Лишь только я собирался выйти из комнаты больной девушки, как в нее вошел Приселов.
Он был, видимо, слегка навеселе. От него несло сигарами и шампанским.
— Как, господа?! Вы не спите? Но, боже мой, дорогой профессор, такое ночное бдение может плохо отразиться на вашем здоровье…
— О, не беспокойтесь, господин Приселов, я привык бодрствовать у одра погибающих, — с еле заметной усмешкой ответил Путилин. — Теперь я попрошу вас отсюда удалиться. Я должен следить за дыханием бедной девушки…

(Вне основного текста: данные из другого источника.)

/-- A DISARM of an armed zone that is not TRIPPED (R36): the zone is disarmed and UNKNOWN, its dwell timer is cancelled, no pass
is asked for, its item is enqueued and its line recomputed. A TRIPPED zone is refused. -/
def Obligations.DisarmEndsTheJudgement : Prop :=
  ∀ (s : State) (p : Port) (tag : Byte) (payload : List Byte) (h : Handle) (z : Zone),
    Good s → Due s p .disarm tag payload → parseHandle payload = some h → s.freezeLevel ≠ .fixed →
    s.zone h.slot = some z → z.incarnation = h.incarnation → z.owner ≠ ownerOf p.other → z.armed = true →
    (z.occupancy ≠ .tripped →
      ∃ t, exec (.disarm p) s = .next t ∧ Answered s t p ⟨tag, 0x14, .ok, [0, 0]⟩ ∧
        SlotBecomes s t h.slot (.live { z with armed := false, occupancy := .unknown, tripMark := false }) ∧
        SameLists s t ∧ SameConditions s t ∧ t.passes = s.passes ∧ DwellBecomes s t h.slot none ∧ SameConfig s t ∧
        t.trackers = s.trackers ∧ Enqueued (itemsOf h.slot z.persistent) s t ∧
        Gained s t (occupancyCause s h.slot z { z with occupancy := .unknown } false) ∧
        Recomputed s t z.line.toList) ∧
    (z.occupancy = .tripped →
      ∃ t, exec (.disarm p) s = .next t ∧ Answered s t p ⟨tag, 0x14, .tripped, []⟩)

/-- A TRANSFER that changes the owner (R39): the owner alone changes, the item of a PERSISTENT zone is enqueued, and the other
port is sent TRANSFERRED, judged by the owner before and the owner after (R107). RELEASE_ALL (R40): every zone that the
requesting port owns becomes SHARED, the PERSISTENT ones' items are enqueued in ascending slot order, the other port is sent
TRANSFERRED for each, and the response counts them. -/
def Obligations.TransfersChangeTheOwner : Prop :=
  (∀ (s : State) (p : Port) (tag : Byte) (payload : List Byte) (h : Handle) (o : OwnerChoice) (z : Zone),
     Good s → Due s p .transfer tag payload → parseTransfer payload = some (h, o) → s.freezeLevel = .opened →
     s.zone h.slot = some z → z.incarnation = h.incarnation → z.owner ≠ ownerOf p.other →
     let owner := match o with
       | .self => ownerOf p
       | .other => ownerOf p.other
       | .shared => .shared
     owner ≠ z.owner →
     ∃ t, exec (.transfer p) s = .next t ∧ Answered s t p ⟨tag, 0x16, .ok, [0, ownerByte owner]⟩ ∧
       SlotBecomes s t h.slot (.live { z with owner := owner }) ∧ SameLists s t ∧ SameEvaluator s t ∧ SameConfig s t ∧
       t.trackers = s.trackers ∧ t.lines = s.lines ∧ Enqueued (itemsOf h.slot z.persistent) s t ∧
       Gained s t (causeOf s h.slot .transferred [p.other] (some [z.owner, owner]))) ∧
  (∀ (s : State) (p : Port) (tag : Byte), Due s p .releaseAll tag [] → s.freezeLevel = .opened →
     let owned := allSlots.filter fun i =>
       match s.zone i with
       | some z => decide (z.owner = ownerOf p)
       | none => false
     ∃ t, exec (.releaseAll p) s = .next t ∧ Answered s t p ⟨tag, 0x17, .ok, [BitVec.ofNat 8 owned.length]⟩ ∧
       (∀ i, (∀ z, s.zone i = some z → z.owner = ownerOf p → t.slot i = .live { z with owner := .shared }) ∧
         ((∀ z, s.zone i = some z → z.owner ≠ ownerOf p) → t.slot i = s.slot i)) ∧
       SameLists s t ∧ SameEvaluator s t ∧ SameConfig s t ∧ t.trackers = s.trackers ∧ t.lines = s.lines ∧
       Enqueued ((owned.filter fun i =>
         match s.zone i with
         | some z => z.persistent
         | none => false).map slotItem) s t ∧
       Gained s t (fun q j =>
         if j ∈ owned then causeOf s j .transferred [p.other] (some [ownerOf p, .shared]) q j else 0))

/-- READ_ZONE (R47 to R49): the zone's record as it stands at the grant, with its durability; nothing changes. READ_CONFIG
(R164): the item, its live values, the committed freeze level for FREEZE, and the item's durability; nothing changes. An
item's durability is NOT_DURABLE where both copies are WORN, else PENDING while it is queued or in flight, else COMMITTED
(R129). -/
def Obligations.ReadsReturnTheRecords : Prop :=
  (∀ (s : State) (p : Port) (tag : Byte) (payload : List Byte) (h : Handle) (z : Zone),
     Good s → Due s p .readZone tag payload → parseHandle payload = some h →
     s.zone h.slot = some z → z.incarnation = h.incarnation →
     ∃ t, exec (.readZone p) s = .next t ∧ NothingElse s t ∧
       Answered s t p ⟨tag, 0x20, .ok,
         handleBytes h ++ writeBlock z ++ (z.label ++ List.replicate (8 - z.label.length) 0) ++
           [occupancyCode z.occupancy, z.transits,
            if z.persistent then durabilityCode (durability s (slotItem h.slot)) else 2]⟩) ∧
  (∀ (s : State) (p : Port) (tag : Byte) (k : ItemNo), Good s → 96 ≤ k.val →
     Due s p .readConfig tag [BitVec.ofNat 8 k.val] →
     ∃ t, exec (.readConfig p) s = .next t ∧ NothingElse s t ∧
       Answered s t p ⟨tag, 0x34, .ok,
         BitVec.ofNat 8 k.val :: contentOf s k ++
           [if k = freezeItem then freezeByte s.committedFreeze else 0, durabilityCode (durability s k)]⟩) ∧
  (∀ (s : State) (k : ItemNo),
    let worn := (s.item k).copies[0] = .worn ∧ (s.item k).copies[1] = .worn
    let outstanding := k ∈ s.queue.map QueueEntry.item ∨ (inFlight s).map Prod.fst = some k
    durability s k = if worn then .notDurable else if outstanding then .pending else .committed)

/-- FIND (R51, R52): the number of the zones of the axis that contain the position, and the first eight of their handles, the
ABSOLUTE list first and then the PERIODIC list, each in its order; nothing changes. LIST (R53 to R55): from START, or from
the place of the cursor's zone in the named list, the first eight handles that follow and whether more follow; a cursor
whose zone does not stand in the list is lost. Nothing changes. -/
def Obligations.FindAndListReturnHandles : Prop :=
  (∀ (s : State) (p : Port) (tag : Byte) (payload : List Byte) (n : Axis) (x : ExtPos),
     Good s → Due s p .find tag payload → parseFind payload = some (n, x) →
     ∃ (t : State) (found : List SlotNo), exec (.find p) s = .next t ∧ NothingElse s t ∧
       Answered s t p ⟨tag, 0x21, .ok,
         BitVec.ofNat 8 found.length :: ((found.take 8).map (handleIn s)).flatMap handleBytes⟩ ∧
       found.Nodup ∧ found.Sublist (s.zoneList n .absolute ++ s.zoneList n .periodic) ∧
       ∀ i, i ∈ found ↔ ∃ z, s.zone i = some z ∧ z.axis = n ∧ z.bounds.contains x = true) ∧
  (∀ (s : State) (p : Port) (tag : Byte) (payload : List Byte) (n : Axis) (k : Kind) (c : Cursor),
     Good s → Due s p .list tag payload → parseList payload = some (n, k, c) →
     (∀ following,
       (c = .start ∧ following = s.zoneList n k) ∨
         (∃ h before, c = .handle h ∧ s.zoneList n k = before ++ h.slot :: following ∧ handleIn s h.slot = h) →
       ∃ t, exec (.list p) s = .next t ∧ NothingElse s t ∧
         Answered s t p ⟨tag, 0x22, .ok,
           (if 8 < following.length then 1 else 0) :: ((following.take 8).map (handleIn s)).flatMap handleBytes⟩) ∧
     (∀ h, c = .handle h → (h.slot ∉ s.zoneList n k ∨ handleIn s h.slot ≠ h) →
       ∃ t, exec (.list p) s = .next t ∧ NothingElse s t ∧ Answered s t p ⟨tag, 0x22, .cursorLost, []⟩))

/-- A SET_AXIS that is taken (R67, R75, R159 to R161): the named fields take their new values, the item is enqueued and the
flags answer by whether a field changed. A change of enabled, reverse, offset, init mode or preset turns resynchronises the
tracker; R75 does not say what becomes of its last accepted sequence, and the model keeps it (log entry 8). Any other change
leaves all of the tracker but its staleness timer. That the grant is a moment of its own, by which the clock is raised by one,
is the model's choice (log entry 2). -/
def Obligations.SetAxisConfiguresTheAxis : Prop :=
  ∀ (s : State) (p : Port) (tag : Byte) (payload : List Byte) (n : Axis) (x : AxisChange),
    Good s → Due s p .setAxis tag payload → parseSetAxis payload = some (n, x) → s.freezeLevel = .opened →
    let c := s.axisConfig n
    let d : AxisConfig :=
      { enabled := x.enabled.getD c.enabled, reverse := x.reverse.getD c.reverse, offset := x.offset.getD c.offset
        maxStep := x.maxStep.getD c.maxStep, jumpLimit := x.jumpLimit.getD c.jumpLimit
        staleness := x.staleness.getD c.staleness, initMode := x.initMode.getD c.initMode
        presetTurns := x.presetTurns.getD c.presetTurns }
    let forced := decide (d.enabled ≠ c.enabled ∨ d.reverse ≠ c.reverse ∨ d.offset ≠ c.offset ∨ d.initMode ≠ c.initMode ∨
      d.presetTurns ≠ c.presetTurns)
    ∃ t, exec (.setAxis p) s = .next t ∧ t.now = s.now + 1 ∧
      Answered s t p ⟨tag, 0x30, .ok, [(if d = c then 1 else 0) ||| (if forced then 2 else 0)]⟩ ∧
      (∀ m, t.axisConfig m = if m = n then d else s.axisConfig m) ∧
      (forced = true →
        Departs s t n (resyncedTracker s n (if d.enabled then .acquiring else .disabled) none (s.tracker n).sequence)) ∧
      (forced = false → t.conditions = s.conditions ∧ ∀ m, t.tracker m =
        if m = n ∧ d.staleness ≠ c.staleness ∧
            ((s.tracker n).timer ≠ none ∨ (c.staleness = 0 ∧ (s.tracker n).state = .tracking)) then
          { s.tracker n with timer := timerFrom d t.now }
        else s.tracker m) ∧
      Enqueued (if d = c then [] else [axisItem n]) s t ∧ Gained s t nothing ∧
      t.lineConfig = s.lineConfig ∧ t.portConfig = s.portConfig ∧ t.freezeLevel = s.freezeLevel ∧
      SameTable s t ∧ t.available = s.available ∧ t.passes = s.passes ∧ t.dwells = s.dwells ∧ t.lines = s.lines

/-- A SET_LINES that is taken (R104, R159, R162): the named enables and polarities take their new values and all eight lines are
recomputed; and a SET_PORTS that is taken (R159, R163): each port's named fields take their new values. The item is enqueued and
the flags answer by whether a field changed. FREEZE (R165, R166): a level at or above the effective one becomes effective, the
item is enqueued where it rose, and the flags and the effective level are answered; a level below it is BAD_ARGS. That a
SET_PORTS is answered OK whatever stands in a subscription field that its presence byte does not name, the unassigned code 3
included, is the model's choice (log entry 26). -/
def Obligations.LinesPortsAndFreezeAreConfigured : Prop :=
  (∀ (s : State) (p : Port) (tag ep pp ev pv : Byte), Due s p .setLines tag [ep, pp, ev, pv] → ep ≠ 0 ∨ pp ≠ 0 →
    s.freezeLevel = .opened →
    ∃ t, exec (.setLines p) s = .next t ∧
      Answered s t p ⟨tag, 0x31, .ok, [if t.lineConfig = s.lineConfig then 1 else 0]⟩ ∧
      (∀ l : LineNo, t.lineConfig[l] =
        { enabled := if ep.getLsbD l then ev.getLsbD l else s.lineConfig[l].enabled
          polarity :=
            if pp.getLsbD l then (if pv.getLsbD l then .activeLow else .activeHigh) else s.lineConfig[l].polarity }) ∧
      Enqueued (if t.lineConfig = s.lineConfig then [] else [linesItem]) s t ∧
      LinesOk t ∧ SameTable s t ∧ SameEvaluator s t ∧ t.axes = s.axes ∧ t.portConfig = s.portConfig ∧
      t.freezeLevel = s.freezeLevel ∧ t.trackers = s.trackers ∧ Gained s t nothing) ∧
  (∀ (s : State) (p : Port) (tag : Byte) (payload : List Byte) (x : PerPort PortChange), Due s p .setPorts tag payload →
    parseSetPorts payload = some x →
    ∃ t, exec (.setPorts p) s = .next t ∧
      Answered s t p ⟨tag, 0x32, .ok, [if t.portConfig = s.portConfig then 1 else 0]⟩ ∧
      (∀ q, t.portConfig.get q =
        { subscription := (x.get q).subscription.getD (s.portConfig.get q).subscription
          mask := (x.get q).mask.getD (s.portConfig.get q).mask
          attentionOnDone := (x.get q).attentionOnDone.getD (s.portConfig.get q).attentionOnDone }) ∧
      Enqueued (if t.portConfig = s.portConfig then [] else [portsItem]) s t ∧
      SameTable s t ∧ SameEvaluator s t ∧ t.axes = s.axes ∧ t.lineConfig = s.lineConfig ∧
      t.freezeLevel = s.freezeLevel ∧ t.trackers = s.trackers ∧ t.lines = s.lines ∧ Gained s t nothing) ∧
  (∀ (s : State) (p : Port) (tag : Byte) (payload : List Byte) (l : FreezeLevel),
     Due s p .freeze tag payload → parseFreeze payload = some l →
     (s.freezeLevel.rank ≤ l.rank →
       ∃ t, exec (.freeze p) s = .next t ∧
         Answered s t p ⟨tag, 0x33, .ok, [if l = s.freezeLevel then 1 else 0, freezeCode l]⟩ ∧ t.freezeLevel = l ∧
         Enqueued (if l = s.freezeLevel then [] else [freezeItem]) s t ∧ SameTable s t ∧ SameEvaluator s t ∧
         t.axes = s.axes ∧ t.lineConfig = s.lineConfig ∧ t.portConfig = s.portConfig ∧ t.trackers = s.trackers ∧
         t.lines = s.lines ∧ Gained s t nothing) ∧
     (l.rank < s.freezeLevel.rank →
       ∃ t, exec (.freeze p) s = .next t ∧ Answered s t p ⟨tag, 0x33, .badArgs, []⟩))

/-- TAKE_CHANGES (R111, R112): up to 12 entries with the lowest slot numbers leave the port's change set and are answered in
ascending order, with the count of those that remain; nothing else changes. READ_FAULTS (R180, R181): the port's eleven
fault flags and the truth of the four conditions are answered; then every event flag of the port's copy is clear, and each
condition flag stays only where its condition is true. Nothing else changes. -/
def Obligations.TakeChangesAndReadFaultsEmptyTheirSets : Prop :=
  (∀ (s : State) (p : Port) (tag : Byte), PortFree s p →
     let entries := allSlots.filter fun i => decide ((s.port p).changes[i] ≠ 0)
     let taken := entries.take 12
     ∃ t, exec (.takeChanges p tag []) s = .next t ∧ OnlyPort s t p ∧
       (∀ i : SlotNo, (t.port p).changes[i] = if i ∈ taken then 0 else (s.port p).changes[i]) ∧
       t.port p = { acceptedPort s p [] (.done ⟨tag, 0x40, .ok,
           BitVec.ofNat 8 (entries.length - 12) :: taken.flatMap fun i => changeEntry s (s.port p).changes[i] i⟩) with
         changes := (t.port p).changes }) ∧
  (∀ (s : State) (p : Port) (tag : Byte), PortFree s p →
     ∃ (t : State) (conditions : Byte), exec (.readFaults p tag []) s = .next t ∧ OnlyPort s t p ∧
       (∀ i : Fin 4, conditions.getLsbD i = true ↔ ConditionHolds s i) ∧ conditions.toNat < 16 ∧
       (∀ i : Fin 7, (t.port p).faults.getLsbD i = false) ∧
       (∀ i : Fin 4, (t.port p).faults.getLsbD (7 + i.val) = true ↔
         (s.port p).faults.getLsbD (7 + i.val) = true ∧ ConditionHolds s i) ∧
       t.port p = { acceptedPort s p [] (.done ⟨tag, 0x41, .ok,
           [(s.port p).faults.extractLsb' 8 3 |>.setWidth 8, (s.port p).faults.setWidth 8, conditions]⟩) with
         faults := (t.port p).faults })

Приселов ушел. Ушел и я. Меня клонило ко сну, и я скоро погрузился в него, прикорнув на великолепной тахте.
Не спалось только Путилину.
Мрачнее тучи ходил он взад и вперед по спальне бедной девушки, над которой отвратительная старуха смерть уже заносила свою костлявую руку.
— Бедный ребенок! — вслух тихо шептал он. — Как мне спасти твою молодую жизнь?.. Для меня совершенно ясно, что я — лицом к лицу с самым гнусным, с самым подлым преступлением… И враги тут, бок о бок со мной. И тайна совершаемого злодеяния — вот здесь, в этой самой комнате, у меня перед глазами. О, какой это поистине дьявольский трагизм: сознавать смертельную опасность и не быть в силах немедленно ее отстранить, парализовать!
И он, нервно хрустя пальцами, подходил к постели сиротки-миллионерши.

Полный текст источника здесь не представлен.